Being the flagship GT, Mazda has added some special touches to justify its near $30,000 asking price.
The GT gets black leather and suede trim for the seats and door inserts with red stitching. The front seats have a dotted racing stripe pattern.
The combination seats are superior to the cheaper Mazda 2 Pure’s grey cloth seats. This makes a difference on long road trips and when you’re stuck in traffic.
The instrument cluster has a mix of digital and analogue readouts. It feels a little outdated, especially compared to the Toyota Yaris and Suzuki Swift, which both offer a digital display (albeit small in the Swift), but both still have a more contemporary feel.
As mentioned earlier, the current Mazda 2 is almost 10 years old, and to put it simply, the interior feels like it.
Tech inside the Mazda 2 is a far cry from the latest and greatest. The CX-3, which is essentially a Mazda 2 on stilts, gets a larger 8.0-inch infotainment screen that would go a long way in modernizing the Mazda 2 GT.
The reverse camera looks like it hasn’t been updated since the car launched. I will give it some kudos for having a 360-degree view camera, which didn’t have any improved quality either, but would be a great assistance tool for young or mature people who might struggle with parking.
The vehicle’s interior appears very simple but that’s unlikely to disappoint its target audience, though said target audience is going to want certain connectivity features, however.
The centre tunnel features two USB-A ports; one for Apple CarPlay connectivity, an SD card reader, a 12V socket, and in case you forgot what an AUX cable looked like – there’s one of those too.
The chrome inserts around the edges of the climate controls and transmission shifter look nice; they elevate the cabin alongside the upholstery.
The infotainment controller and buttons surrounding it are good, they are easy to reach and easy to navigate when my eyes are on the road.

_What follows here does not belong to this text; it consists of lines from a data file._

-- ==== Sys2Proof/Machine/Ops.lean ====
section
/-! DEFINITION. The named operations on the machine's state: per-port arrays, the port table, the
learning table, the channels, the dispositions, and the host's responses. -/

namespace Sys2Proof.Machine

/-! Per-port arrays. -/

/-- The thing of port `p`. -/
def portGet {α : Type} (v : PerPort α) (p : PortId) : α := v[p.toNat]'p.isLt

/-- The array with another thing for port `p`. -/
def portSet {α : Type} (v : PerPort α) (p : PortId) (x : α) : PerPort α := v.set p.toNat x p.isLt

/-- The ports `0 .. N_PORTS-1` in ascending order. -/
def allPorts (c : Params) : List PortId := (List.range c.nPorts).map (BitVec.ofNat 5)

/-! The port table (41_port_table.md). -/

/-- IsTrunk (R78). -/
def isTrunk (s : State) (p : PortId) : Bool := (portGet s.ports p).trunk

/-- AccessVlan (R79). -/
def accessVlan (s : State) (p : PortId) : VlanId := (portGet s.ports p).accessVlan

/-- IsAdminDown (R80). -/
def isAdminDown (s : State) (p : PortId) : Bool := s.adminDown.getLsbD p.toNat

/-- `(1 << N_PORTS) - 1` as 32 bits (45_host_interface.md R128). -/
def portMask (c : Params) : Word := BitVec.ofNat 32 (2 ^ c.nPorts - 1)

/-! The learning table (42_learning_cam.md). -/

/-- The valid entry at index `k`, if entry `k` is valid. -/
def camEntry? (cam : Cam) (k : Nat) : Option CamCell := cam.find? (fun e => e.index == k)

/-- `CAM[k].valid`. -/
def camValid (cam : Cam) (k : Nat) : Bool := (camEntry? cam k).isSome

/-- The valid entry that holds `m`, the one of least index. -/
def camFind? (cam : Cam) (m : Mac) : Option CamCell := cam.find? (fun e => e.mac == m)

/-- Lookup (R83). -/
def camLookup (cam : Cam) (m : Mac) : Option PortId := (camFind? cam m).map (·.port)

/-- The least `k'` with `k ≤ k' < k + n` whose entry is not valid. -/
def camFreeFrom (cam : Cam) : Nat → Nat → Option Nat
  | 0, _ => none
  | n + 1, k => if camValid cam k then camFreeFrom cam n (k + 1) else some k

/-- The least index below `CAM_ENTRIES` whose entry is not valid (R82). -/
def camFree? (c : Params) (cam : Cam) : Option Nat := camFreeFrom cam c.camEntries 0

/-- The table with an entry written at its index, the rising order kept. -/
def camWrite (e : CamCell) : Cam → Cam
  | [] => [e]
  | x :: xs =>
    if e.index < x.index then e :: x :: xs
    else if e.index = x.index then e :: xs
    else x :: camWrite e xs

/-- The table with the port of the entry that holds `m` overwritten (R82). -/
def camMove (m : Mac) (p : PortId) (cam : Cam) : Cam :=
  cam.map (fun e => if e.mac = m then { e with port := p } else e)

/-- Learn (R82). -/
def learn (m : Mac) (p : PortId) (s : State) : State :=
  match camFind? s.cam m with
  | some _ => s.withCam (camMove m p s.cam)
  | none =>
    match camFree? s.params s.cam with
    | some k => s.withCam (camWrite ⟨k, m, p⟩ s.cam)
    | none => (s.withLearnFail true).withLearnFailCount (s.learnFailCount + 1)

/-- CamFlush (R84). -/
def camFlush (s : State) : State := s.withCam []

/-- The entry that the read-back shows, if the index is below `CAM_ENTRIES` and the entry valid
(R85). -/
def camShown (s : State) : Option CamCell :=
  if s.camIndex.toNat < s.params.camEntries then camEntry? s.cam s.camIndex.toNat else none

/-- CAM_DATA_LO (R85). -/
def camDataLo (s : State) : Word :=
  match camShown s with
  | some e => e.mac.extractLsb' 0 32
  | none => 0

/-- CAM_DATA_HI (R85). -/
def camDataHi (s : State) : Word :=
  match camShown s with
  | some e =>
    ((1 : Word) <<< 31) ||| (e.port.zeroExtend 32 <<< 16) |||
      ((e.mac.extractLsb' 32 16).zeroExtend 32)
  | none => 0

/-! The channels (20_memory.md R48, R49). -/

/-- The link layer appends a frame to `IN[p]`. -/
def deliverFrame (p : PortId) (f : Frame) (s : State) : State :=
  s.withIngress (portSet s.ingress p (portGet s.ingress p ++ [f]))

/-- The block takes the head of `IN[p]` and counts it (44_forwarding.md R91; 10_state.md R29). -/
def acceptFrame (p : PortId) (s : State) : State :=
  (s.withIngress (portSet s.ingress p (portGet s.ingress p).tail)).withRxCount (s.rxCount + 1)

/-- `Transmit(O, bytes)`, counted (20_memory.md R49; 44_forwarding.md R100). -/
def transmit (o : PortId) (bytes : Frame) (s : State) : State :=
  (s.withEgress (portSet s.egress o (portGet s.egress o ++ [bytes]))).withTxCount (s.txCount + 1)

/-! Dispositions (60_exceptions.md R143). -/

/-- The dispositions that a frame step can end with (60_exceptions.md R143). -/
inductive Disposition where
  | fwdUnicast | fwdFlood | filtered | dropRunt | dropTaggedRunt | dropOversize
deriving DecidableEq, Repr

/-- The 4-bit code of a disposition (60_exceptions.md R143). -/
def dispCode : Disposition → BitVec 4
  | .fwdUnicast => 1
  | .fwdFlood => 2
  | .filtered => 3
  | .dropRunt => 4
  | .dropTaggedRunt => 5
  | .dropOversize => 6

/-- Codes 7 to 15 are reserved (60_exceptions.md R143). -/
def dispReserved (code : BitVec 4) : Bool := decide (6 < code.toNat)

/-- `LAST_DISP <- { DISP: code(d), PORT: p }` (44_forwarding.md R101, R102). -/
def recordDisp (d : Disposition) (p : PortId) (s : State) : State :=
  s.withLastDisp ⟨dispCode d, p⟩

/-- The STATUS bit that a drop sets: OVERSIZE for DROP_OVERSIZE, MALFORMED for every other
(44_forwarding.md R102). -/
def setDropStatus (d : Disposition) (s : State) : State :=
  if d = .dropOversize then s.withOversize true else s.withMalformed true

/-- `raise D(p)`, how a frame step ends with a drop (44_forwarding.md R102). It is the nearest this
block has to taking an exception: nothing is saved, no mode changes and no vector is taken
(60_exceptions.md R148), so there is no return either (R149). -/
def raiseDrop (d : Disposition) (p : PortId) (s : State) : State :=
  let marked := setDropStatus d s
  recordDisp d p (marked.withDropCount (marked.dropCount + 1))

/-! Host responses (45_host_interface.md R117). -/

/-- The state with `rdata` on the bus and `err = 0`. -/
def answer (rdata : Word) (s : State) : State := s.withResponse (some ⟨rdata, false⟩)

/-- The state with `rdata = 0` and `err = 1` on the bus; nothing else changes (R117, R147). -/
def answerError (s : State) : State := s.withResponse (some ⟨0, true⟩)

/-- A read that returns `rdata` without error and changes no state (R117). -/
def respondRead (rdata : Word) (s : State) : StepResult := .next (answer rdata s)

/-- A write that completes without error, its `rdata` 0, after the effect that made `s` (R117). -/
def respondWrite (s : State) : StepResult := .next (answer 0 s)

/-- A transaction that completes with `err = 1` (R147). -/
def respondError (s : State) : StepResult := .next (answerError s)

/-- A write to a register that holds an RW-L field: locked while `CTRL.ENABLE = 1` (10_state.md
R16). -/
def lockedWrite (effect : State → State) (s : State) : StepResult :=
  if s.enable then respondError s else respondWrite (effect s)

/-! Reset (70_reset_and_hazards.md R157). -/

/-- Reset of the block: every piece of block state takes its reset value, the channels stay, and the
bus shows no response (assumption logs 5 and 6). -/
def resetBlock (s : State) : State :=
  { State.resetWith s.params with
    ingress := s.ingress
    egress := s.egress
    schedule := s.schedule }

end Sys2Proof.Machine
end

On the right-hand side of the driver, there is a series of buttons that will deactivate certain safety and tech features as well as access the camera.
Having recently reviewed the CX-3, which features a handy auto-hold function, it was a bit upsetting the flagship Mazda 2 keeps its manual handbrake, even after its minor facelift.
The back seat is adequate for a small hatchback. It won’t fit everyone but for short journeys or travelling with a couple of passengers, there is enough room. I drove down to the Yarra Valley with three friends and while the front passenger seat was reserved for the tallest person, the remaining passengers didn’t have any issues during the one hour journey.
The Mazda 2 comes with a space-saving spare tyre and tools to get you back on the road. I changed a Mazda 2 wheel at the launch of the hatchback earlier this year, and it proved to be fairly easy – which is a good thing.
There are three anchor points and two ISOFIX points for those travelling with children. I wasn’t able to fit three car seats across the back row, nor fit a full-size pram in the boot.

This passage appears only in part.